Refusing to wash

GrannyB

New member
Nov 2, 2023
1
0
My 80 year old husband has severe mixed dementia. He shaves most mornings but doesn't really wash or clean his teeth. I am his main carer and today, I suggested he had a shower, his first for 10 days! He refused point blank and became very aggressive towards me. He was very angry and turned it round by telling me I was the one who needed a shower, amongst other name calling. I have walked away to give him the chance to calm down but I don't know what to do next. Do I persist or try again another day? I really can't imagine he will allow a stranger to wash him so I don't think a professional carer is an option. Any advice would be appreciated.
 

Duggies-girl

Registered User
Sep 6, 2017
3,682
0
Hi @GrannyB My dad didn't shower for a year, not even a wash I am ashamed to say. He was adamant that he washed every day but he didn't. It is a very common problem and there are many posts on here that mention showering and washing. I made sure that dad had clean clothes every day and I would offer him some of my new dry shampoo that you just spray on and brush off and he accepted that. Dad didn't go out so he didn't get dirty and amazingly he never smelt.

No advice but just to let you know that it is very common.

You will get others replying and they may have some ideas to help you.

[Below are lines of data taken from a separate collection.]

/-- Write one byte at the home slice; `clears` says that with it the byte's whole sector has been written, which clears its
poison (R408). -/
def State.homeWrite (s : State) (pol : BitVec 2) (va pa : Nat) (v : Byte) (clears : Bool) : Except MemFault State :=
  match s.blocked va pa with
  | some f => .error f
  | none => .ok { s.holdNewer pol pa with
      mem := s.mem.write pa v
      poison := if clears then SMap.set .clean s.poison (pa / 128) .clean else s.poison }

/-- Read bytes at the home slice of known physical addresses. -/
def State.homeReads (s : State) (va : Nat) : List Nat → Except MemFault (List Byte)
  | [] => .ok []
  | pa :: pas =>
    match s.homeRead va pa with
    | .error e => .error e
    | .ok b => match s.homeReads (va + 1) pas with
      | .error e => .error e
      | .ok bs => .ok (b :: bs)

/-- The access of n bytes at va0 covers the sector of va. -/
def coversSector (va0 n va : Nat) : Bool := decide (va0 ≤ va / 128 * 128) && decide (va / 128 * 128 + 128 ≤ va0 + n)

/-- The presence bit of the word at a physical address (R111). -/
def State.isFull (s : State) (pa : Nat) : Bool := SMap.get false s.full (pa / 8)

/-- Set or clear a presence bit. -/
def State.setFull (s : State) (pa : Nat) (v : Bool) : State := { s with full := SMap.set false s.full (pa / 8) v }

/-- Fill a presence word (R113, R116): a full word is the second-write fault; the value, the bit, and every deferral on
the word are settled in one step. -/
def State.fillWord (s : State) (va pa : Nat) (v : Word) : Except MemFault State :=
  if s.isFull pa then .error ⟨7, 1, true, va⟩
  else match s.blocked va pa with
    | some f => .error f
    | none => .ok
      { s.keepHosts (pa / 8 * 8) 8 with
        mem := s.mem.writeNat (pa / 8 * 8) 8 v.toNat
        full := SMap.set false s.full (pa / 8) true
        deferrals := s.deferrals.map fun d =>
          if d.word = pa / 8 ∧ d.filled = none then { d with filled := some v } else d }

/-- Entries of an L2 slice's deferral table in use (R117). -/
def State.deferCount (s : State) (slice : Nat) : Nat :=
  (s.deferrals.filter fun d => decide (d.filled = none) && decide (homeSlice (d.word * 8) = slice)).length

/-! ## Windows (R102–R107) -/

/-- The core whose window serves a virtual address for core n, and the bank: its own banks, or in fused mode any
member's (R103, R107). -/
def State.findWindow (s : State) (n va : Nat) : Option (Nat × Nat) :=
  let hit := fun k => ((s.core k).banks.find? fun e =>
    decide (e.2.len ≠ 0) && decide (e.2.base ≤ va) && decide (va < e.2.base + e.2.len)).map fun e => (k, e.1)
  let c := s.core n
  if c.fused then c.gang.findSome? hit else hit n

def State.bank (s : State) (n b : Nat) : Bank := SMap.get {} (s.core n).banks b
def State.setBank (s : State) (n b : Nat) (k : Bank) : State :=
  s.updCore n fun c => { c with banks := SMap.put c.banks b k }

/-- Data of a sector from its bytes, and its byte i. -/
def sectorOf (bs : List Byte) : BitVec 1024 := BitVec.ofNat 1024 (leNat bs)
def sectorByte (d : BitVec 1024) (i : Nat) : Byte := BitVec.ofNat 8 (d.toNat / 2 ^ (8 * i))
def sectorSet (d : BitVec 1024) (i : Nat) (v : Byte) : BitVec 1024 :=
  (d &&& ~~~(BitVec.ofNat 1024 (255 * 2 ^ (8 * i)))) ||| BitVec.ofNat 1024 (v.toNat * 2 ^ (8 * i))

/-- Whether a bank holds the sector of a virtual address, filled from the frame it translates to (R103, R140). -/
def Bank.holds (k : Bank) (va pa : Nat) : Bool := k.sectors.any fun e => decide (e.1 = va / 128) && decide (e.2.home = pa / 128)

/-- Write a dirty sector back to its home: every byte of it, in one act (R104, R105; log 59). -/
def State.writeBack (s : State) (x : Sector) : State :=
  if x.dirty then
    { s.keepHosts (128 * x.home) 128 with
      mem := s.mem.writeBytes (128 * x.home) (leBytes 128 x.data.toNat)
      poison := SMap.set .clean s.poison x.home (if x.poisoned then .soft else .clean) }
  else s

/-- Make room for the sector of a virtual address: one filled from a frame that the address no longer translates to is
written back first (R140). -/
def State.evict (s : State) (n b va : Nat) : State :=
  let k := s.bank n b
  match k.sectors.find? fun e => decide (e.1 = va / 128) with
  | none => s
  | some e => (s.writeBack e.2).setBank n b { k with sectors := SMap.del k.sectors (va / 128) }

/-- Making that room waits for a channel that is being copied (R409). -/
def State.evictWaits (s : State) (n b va : Nat) : Bool :=
  (s.bank n b).sectors.any fun e => decide (e.1 = va / 128) && e.2.dirty && s.copying (128 * e.2.home)

/-- Fill the sector of a virtual address from its home, where the bank does not hold it (R103). -/
def State.fill (s : State) (n b va pa : Nat) : Except MemFault State :=
  if (s.bank n b).holds va pa then .ok s
  else if s.evictWaits n b va then .error (.again va)
  else
    let s1 := s.evict n b va
    let k := s1.bank n b
    match s1.homeReads (va / 128 * 128) ((List.range 128).map (pa / 128 * 128 + ·)) with
    | .error e => .error e
    | .ok bs => .ok (s1.setBank n b { k with
        sectors := SMap.put k.sectors (va / 128) { home := pa / 128, data := sectorOf bs } })

/-- Bytes of a store value with their physical addresses, in the pieces still to be performed. -/
def Access.leftPairs (a : Access) : List (Nat × Byte) :=
  let bs := a.pas.zip (leBytes a.pas.length a.val.toNat)
  a.left.flatMap fun p => (bs.drop p.1).take p.2

/-- A piece of a store touches the word of a physical address. -/
def Access.pieceIn (a : Access) (pa : Nat) (p : Nat × Nat) : Bool :=
  ((a.pas.drop p.1).take p.2).any fun x => decide (x / 8 = pa / 8)

/-- A byte that the agents of core n see of a store of their core not yet performed (R125). -/
def State.shownByte (s : State) (n pa : Nat) : Option Byte :=
  (s.core n).accs.reverse.findSome? fun a =>
    if a.shown then (a.leftPairs.find? fun e => decide (e.1 = pa)).map (·.2) else none

/-- Read one byte at the home slice as an agent of core n, or of none, sees it (R125). -/
def State.homeSeen (s : State) (n : Option Nat) (va pa : Nat) : Except MemFault Byte :=
  match n.bind (s.shownByte · pa) with
  | some v => .ok v
  | none => s.homeRead va pa

/-- Read one byte as core n does under a policy (R103, R108, R109); an agent without windows passes none. A store published to
the core's agents comes first: what follows its release reads it or a later one (R126). -/
def State.loadByte (s : State) (n : Option Nat) (pol : BitVec 2) (va pa : Nat) : Except MemFault (State × Byte) :=
  match (if pol = 0#2 then n.bind (s.findWindow · va) else none) with
  | none => match s.homeSeen n va pa with
    | .error e => .error e
    | .ok v => .ok (s, v)
  | some (k, b) => match s.fill k b va pa with
    | .error e => .error e
    | .ok s' =>
      let x := SMap.get {} (s'.bank k b).sectors (va / 128)
      match n.bind (s.shownByte · pa) with
      | some v => .ok (s', v)
      | none => if x.poisoned then .error ⟨0xE, 2, true, va⟩ else .ok (s', sectorByte x.data (va % 128))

Dad would shave 3 or more times a day and he was always combing his hair.
 

Kevinl

Registered User
Aug 24, 2013
7,124
0
Salford
Say you're going for a shower and ask if he wants to come with you? Worked for me, you wash my back and I'll wash your. Naked together kinda makes you more equal, nothing neither of hasn't seen before.
K
 

Sphynx

Registered User
Oct 19, 2020
45
0
My Mum hates being showered now. She is in a care home and it’s the only thing she seems to really dislike and she will avoid the carer who helped her shower for that day and ‘complain’ to the manager (she is not able to do more than make cross noises now). It was actually one of the reasons we (her children) decided a care home was best for her as we knew we wouldn’t have the heart to force her.
Do you have a bath he could safely get into? Lying in water is very relaxing and he might enjoy that and not get anxious about it. Hope you find something to help him (and you!)